The graph is the equation

Every pair \((x, y)\) that satisfies \(y = mx + b\) lies on the line. Every pair that doesn’t satisfy it lies off the line. The line isn’t a picture of the equation — it is the equation, drawn in space. This means you can read information off the graph the same way you’d get it from the algebra: find an \(x\) on the horizontal axis, trace up to the line, and read the matching \(y\) on the vertical axis. Or go the other way: find a \(y\), trace across to the line, read the \(x\).

This two-way reading becomes powerful when you have two lines on the same graph. Where they cross, both equations are satisfied at once — that intersection point is the solution to a system of two equations.

15.4 Worked examples

Example 1 — Distance and time (Sciences).

You cycle to school at a steady 12 km/h. Your school is 6 km away. Write an equation for your distance from school, and graph it.

Let \(x\) = time in hours since you left home. Let \(y\) = distance from home, in kilometres.

At a steady speed:

\[y = 12x\]

This is \(y = mx + b\) with \(m = 12\) and \(b = 0\).

\(x\) (hours)	\(y\) (km from home)
0	0
0.25	3
0.5	6

The slope is 12 — for every hour, you cover 12 km. The y-intercept is 0 — at time zero you’re still at home. The graph is a line from the origin, rising steeply. Reading from the graph: after 0.25 hours (15 minutes) you’re 3 km along.

You arrive at school when \(y = 6\). Solve: \(12x = 6\), so \(x = 0.5\) hours. That’s 30 minutes. Confirmed by the table.

Slope = speed in a distance-time graph. This is not a coincidence — it’s exactly what slope means physically.

Example 2 — Phone plan (Finance).

Your data plan costs £8 per month fixed, plus £3 for each extra GB you use. Write and graph the monthly cost equation.

\[y = 3x + 8\]

where \(x\) = extra GB used, \(y\) = total cost in £.

Method 2 (slope-intercept): Plot \((0, 8)\) — that’s the standing charge. Slope is 3, so from \((0, 8)\) go 1 right and 3 up to \((1, 11)\). Draw the line.

\(x\) (extra GB)	\(y\) (cost, £)
0	8
1	11
2	14
4	20

Reading from the graph: 3 extra GB costs £17. When does the bill hit £26? Set \(y = 26\): \(3x + 8 = 26\), so \(3x = 18\), \(x = 6\) GB. The algebra and the graph tell the same story.

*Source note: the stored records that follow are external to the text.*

-- ==== Sys2Proof/Laws/HostAccessKeeps.lean ====
section
/-! SUPPORT. What the operations of Machine/HostAccess.lean keep: the queue, the invariant, and every part outside their footprint. -/

set_option maxRecDepth 4000
set_option linter.unusedTactic false
set_option linter.unreachableTactic false

namespace Sys2Proof.Machine

variable {m : Nat} {s0 s : State}

theorem clearEvents_keeps (h : Keeps m s0 s) (hw : Within [.reg .EVT_PEND_PEND, .reg .EVT_RAW_RAW] m) (a1 : Page) (a2 : Nat) (a3 : Nat)
    : Keeps m s0 (clearEvents a1 a2 a3 s) := by
  unfold clearEvents
  try dsimp only
  repeat' first
    | with_reducible assumption
    | exact Within.trans (Eq.refl _) hw
    | (intro _)
    | with_reducible apply wr_keeps
    | with_reducible apply each_keeps
    | with_reducible apply on_keeps

theorem enableEvent_keeps (h : Keeps m s0 s) (hw : Within [.reg .EVT_EN_EN, .reg .EVT_PEND_PEND, .presented] m) (a1 : Page) (a2 : Nat)
    (a3 : Nat) : Keeps m s0 (enableEvent a1 a2 a3 s) := by
  unfold enableEvent
  try dsimp only
  repeat' first
    | with_reducible assumption
    | exact Within.trans (Eq.refl _) hw
    | with_reducible apply wr_keeps
    | with_reducible apply Keeps.ite
    | split
    | (with_reducible apply Keeps.of_fields <;>
        first | with_reducible exact rfl | with_reducible exact Or.inl rfl | exact Or.inr (Within.trans (Eq.refl _) hw) | skip)

theorem writeEvtEn_keeps (h : Keeps m s0 s) (hw : Within [.reg .EVT_EN_EN, .reg .EVT_PEND_PEND, .presented] m) (a1 : Page) (a2 : Nat)
    (a3 : Nat) : Keeps m s0 (writeEvtEn a1 a2 a3 s) := by
  unfold writeEvtEn
  try dsimp only
  repeat' first
    | with_reducible assumption
    | exact Within.trans (Eq.refl _) hw
    | (intro _)
    | with_reducible apply wr_keeps
    | with_reducible apply each_keeps
    | with_reducible apply enableEvent_keeps
    | with_reducible apply Keeps.ite
    | split

theorem writeOwner_keeps (h : Keeps m s0 s) (hw : Within [.reg .ERR_CODE_CODE, .reg .ERR_CODE_MASTER, .reg .ERR_CODE_OVF, .reg
    .ERR_CODE_WORD, .reg .ERR_CODE_WRITE, .reg .OWNER_LOCK, .reg .OWNER_MASTER, .reg .OWNER_SEC] m) (a1 : Page) (a2 : Nat) (a3 : Nat) (a4 :
    Nat) : Keeps m s0 (writeOwner a1 a2 a3 a4 s) := by
  unfold writeOwner
  try dsimp only
  repeat' first
    | with_reducible assumption
    | exact Within.trans (Eq.refl _) hw
    | with_reducible apply wr_keeps
    | with_reducible apply recordErr_keeps
    | with_reducible apply Keeps.ite
    | split

theorem softReset_keeps (h : Keeps m s0 s) (hw : Whole m) (a1 : Page) (a2 : Nat) (a3 : Nat) : Keeps m s0 (softReset a1 a2 a3 s) := by
  unfold softReset
  try dsimp only
  repeat' first
    | with_reducible assumption
    | exact hw
    | exact hw.within _
    | with_reducible apply dropCommits_keeps
    | with_reducible apply recordErr_keeps
    | with_reducible apply resetCse_keeps
    | with_reducible apply resetOut_keeps
    | with_reducible apply resetStitcher_keeps
    | with_reducible apply tackReset_keeps
    | with_reducible apply warmReset_keeps
    | with_reducible apply Keeps.ite
    | split

theorem writeEnable_keeps (h : Keeps m s0 s) (hw : Within [.reg .BURNISH_STATUS_ROTATING, .reg .CSE_STATUS_RUNNING, .reg .CTRL_ENABLE,
    .reg .EVT_PEND_PEND, .reg .EVT_RAW_RAW, .reg .OUT_STATUS_FALLBACK, .reg .OUT_STATUS_SPAN_BUSY, .reg .QCLK_ORIGIN_FRAC_FRAC, .reg
    .QCLK_ORIGIN_HI_ORIGIN_HI, .reg .QCLK_ORIGIN_LO_ORIGIN_LO, .reg .QCLK_QCLK_STATUS_LOCKED, .reg .QCLK_QCLK_STATUS_READY, .reg
    .QCLK_QCLK_STATUS_STOPPED, .reg .SPARE_ELEM_TRIM_E, .reg .SPARE_GO_TRIM_GAIN, .reg .SPARE_GO_TRIM_OFFSET, .reg .SPARE_LADDER_TRIM_L,
    .reg .SPARE_STATUS_PHASE, .reg .SPARE_STATUS_VISIT_POS, .reg .STITCH_EVIN_LATCHED_LATCHED, .reg .STITCH_GANG_READY_READY, .reg
    .STITCH_STATUS_CREDIT_WAIT, .reg .STITCH_STATUS_FAULTED, .reg .STITCH_STATUS_GANG_WAIT, .reg .STITCH_STATUS_HALTED, .reg
    .STITCH_STATUS_RUNNING, .reg .STITCH_STATUS_WAIT_EVENT, .reg .STITCH_STATUS_WAIT_TIME, .eff, .presented, .clocks, .wheels, .cses,
    .stitchers, .outs, .tiers] m) (a1 : Page) (a2 : Nat) (a3 : Bool) : Keeps m s0 (writeEnable a1 a2 a3 s) := by
  unfold writeEnable
  try dsimp only
  repeat' first
    | with_reducible assumption
    | exact Within.trans (Eq.refl _) hw
    | with_reducible apply qclkStart_keeps
    | with_reducible apply qclkStop_keeps
    | with_reducible apply writeBurnishEnable_keeps
    | with_reducible apply writeCseEnable_keeps
    | with_reducible apply writeOutEnable_keeps
    | with_reducible apply writeStitchEnable_keeps
    | with_reducible apply Keeps.ite
    | split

Example 3 — Points scored (Sport).

A basketball player scores an average of 18 points per game. She has already played 4 games. Write a formula for her total points, and find when she’ll have 144 total.

\[y = 18x + 72\]

Wait — where does the 72 come from? She already has \(18 \times 4 = 72\) points from those 4 games. So \(b = 72\) (her running total at the start of tracking), and \(m = 18\) (she adds 18 each game).

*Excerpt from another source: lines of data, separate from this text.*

-- ==== Sys2Proof/Laws/State.lean ====
section
/-! SUPPORT. The small laws of the named updates: one for each field under each update, and what a read gives after a write. -/

namespace Sys2Proof.Machine

variable (s : State)

/-! ### wr -/

@[simp] theorem State.wr_pending (r : Reg) (v i x u : Nat) : (s.wr r v i x u).pending = s.pending := rfl
@[simp] theorem State.wr_dev (r : Reg) (v i x u : Nat) : (s.wr r v i x u).dev = s.dev := rfl
@[simp] theorem State.wr_now (r : Reg) (v i x u : Nat) : (s.wr r v i x u).now = s.now := rfl
@[simp] theorem State.wr_osc (r : Reg) (v i x u : Nat) : (s.wr r v i x u).osc = s.osc := rfl
@[simp] theorem State.wr_eff (r : Reg) (v i x u : Nat) : (s.wr r v i x u).eff = s.eff := rfl
@[simp] theorem State.wr_cap (r : Reg) (v i x u : Nat) : (s.wr r v i x u).cap = s.cap := rfl
@[simp] theorem State.wr_held (r : Reg) (v i x u : Nat) : (s.wr r v i x u).held = s.held := rfl
@[simp] theorem State.wr_readData (r : Reg) (v i x u : Nat) : (s.wr r v i x u).readData = s.readData := rfl
@[simp] theorem State.wr_presented (r : Reg) (v i x u : Nat) : (s.wr r v i x u).presented = s.presented := rfl
@[simp] theorem State.wr_commits (r : Reg) (v i x u : Nat) : (s.wr r v i x u).commits = s.commits := rfl
@[simp] theorem State.wr_holdoff (r : Reg) (v i x u : Nat) : (s.wr r v i x u).holdoff = s.holdoff := rfl
@[simp] theorem State.wr_mem (r : Reg) (v i x u : Nat) : (s.wr r v i x u).mem = s.mem := rfl
@[simp] theorem State.wr_poison (r : Reg) (v i x u : Nat) : (s.wr r v i x u).poison = s.poison := rfl
@[simp] theorem State.wr_epoch (r : Reg) (v i x u : Nat) : (s.wr r v i x u).epoch = s.epoch := rfl
@[simp] theorem State.wr_pllStarted (r : Reg) (v i x u : Nat) : (s.wr r v i x u).pllStarted = s.pllStarted := rfl
@[simp] theorem State.wr_lcs (r : Reg) (v i x u : Nat) : (s.wr r v i x u).lcs = s.lcs := rfl
@[simp] theorem State.wr_lcGen (r : Reg) (v i x u : Nat) : (s.wr r v i x u).lcGen = s.lcGen := rfl
@[simp] theorem State.wr_clocks (r : Reg) (v i x u : Nat) : (s.wr r v i x u).clocks = s.clocks := rfl
@[simp] theorem State.wr_gstbs (r : Reg) (v i x u : Nat) : (s.wr r v i x u).gstbs = s.gstbs := rfl
@[simp] theorem State.wr_wheels (r : Reg) (v i x u : Nat) : (s.wr r v i x u).wheels = s.wheels := rfl
@[simp] theorem State.wr_cses (r : Reg) (v i x u : Nat) : (s.wr r v i x u).cses = s.cses := rfl
@[simp] theorem State.wr_stitchers (r : Reg) (v i x u : Nat) : (s.wr r v i x u).stitchers = s.stitchers := rfl
@[simp] theorem State.wr_queues (r : Reg) (v i x u : Nat) : (s.wr r v i x u).queues = s.queues := rfl
@[simp] theorem State.wr_staging (r : Reg) (v i x u : Nat) : (s.wr r v i x u).staging = s.staging := rfl
@[simp] theorem State.wr_rings (r : Reg) (v i x u : Nat) : (s.wr r v i x u).rings = s.rings := rfl
@[simp] theorem State.wr_outs (r : Reg) (v i x u : Nat) : (s.wr r v i x u).outs = s.outs := rfl
@[simp] theorem State.wr_lines (r : Reg) (v i x u : Nat) : (s.wr r v i x u).lines = s.lines := rfl
@[simp] theorem State.wr_pins (r : Reg) (v i x u : Nat) : (s.wr r v i x u).pins = s.pins := rfl
@[simp] theorem State.wr_capus (r : Reg) (v i x u : Nat) : (s.wr r v i x u).capus = s.capus := rfl
@[simp] theorem State.wr_evin (r : Reg) (v i x u : Nat) : (s.wr r v i x u).evin = s.evin := rfl
@[simp] theorem State.wr_nvmQueue (r : Reg) (v i x u : Nat) : (s.wr r v i x u).nvmQueue = s.nvmQueue := rfl
@[simp] theorem State.wr_ports (r : Reg) (v i x u : Nat) : (s.wr r v i x u).ports = s.ports := rfl
@[simp] theorem State.wr_addrPins (r : Reg) (v i x u : Nat) : (s.wr r v i x u).addrPins = s.addrPins := rfl
@[simp] theorem State.wr_testEn (r : Reg) (v i x u : Nat) : (s.wr r v i x u).testEn = s.testEn := rfl
@[simp] theorem State.wr_ldr (r : Reg) (v i x u : Nat) : (s.wr r v i x u).ldr = s.ldr := rfl
@[simp] theorem State.wr_sec (r : Reg) (v i x u : Nat) : (s.wr r v i x u).sec = s.sec := rfl
@[simp] theorem State.wr_pwr (r : Reg) (v i x u : Nat) : (s.wr r v i x u).pwr = s.pwr := rfl
@[simp] theorem State.wr_qry (r : Reg) (v i x u : Nat) : (s.wr r v i x u).qry = s.qry := rfl
@[simp] theorem State.wr_ben (r : Reg) (v i x u : Nat) : (s.wr r v i x u).ben = s.ben := rfl
@[simp] theorem State.wr_missed (r : Reg) (v i x u : Nat) : (s.wr r v i x u).missed = s.missed := rfl
@[simp] theorem State.wr_tiers (r : Reg) (v i x u : Nat) : (s.wr r v i x u).tiers = s.tiers := rfl
@[simp] theorem State.wr_vref (r : Reg) (v i x u : Nat) : (s.wr r v i x u).vref = s.vref := rfl
@[simp] theorem State.wr_trimSaved (r : Reg) (v i x u : Nat) : (s.wr r v i x u).trimSaved = s.trimSaved := rfl
@[simp] theorem State.wr_trimDue (r : Reg) (v i x u : Nat) : (s.wr r v i x u).trimDue = s.trimDue := rfl
@[simp] theorem State.wr_fwUp (r : Reg) (v i x u : Nat) : (s.wr r v i x u).fwUp = s.fwUp := rfl
@[simp] theorem State.wr_free (r : Reg) (v i x u : Nat) : (s.wr r v i x u).free = s.free := rfl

Plot: start at \((0, 72)\) — that’s game zero from now, 72 points already. Each game adds 18. From the graph, you can see she hits 144 points after 4 more games.

Check: \(18x + 72 = 144\), so \(18x = 72\), \(x = 4\). Yes.

Slope = rate — in any graph where the y-axis tracks a total and the x-axis tracks time or count, slope is the rate of change. How fast the total grows.

Example 4 — Computing: screen coordinates.

One thing worth knowing before this example: in maths, \(y\) increases upward. On a screen — in game engines, browser graphics, and most image software — \(y\) increases downward, so \((0, 0)\) is the top-left corner. This example uses mathematical coordinates. If you’re writing actual game code, a character “moving up” would have a decreasing \(y\) value in the engine’s system.

A character starts at position \((x, y) = (50, 80)\) in mathematical coordinates and moves right at 5 pixels per frame and down at 3 pixels per frame.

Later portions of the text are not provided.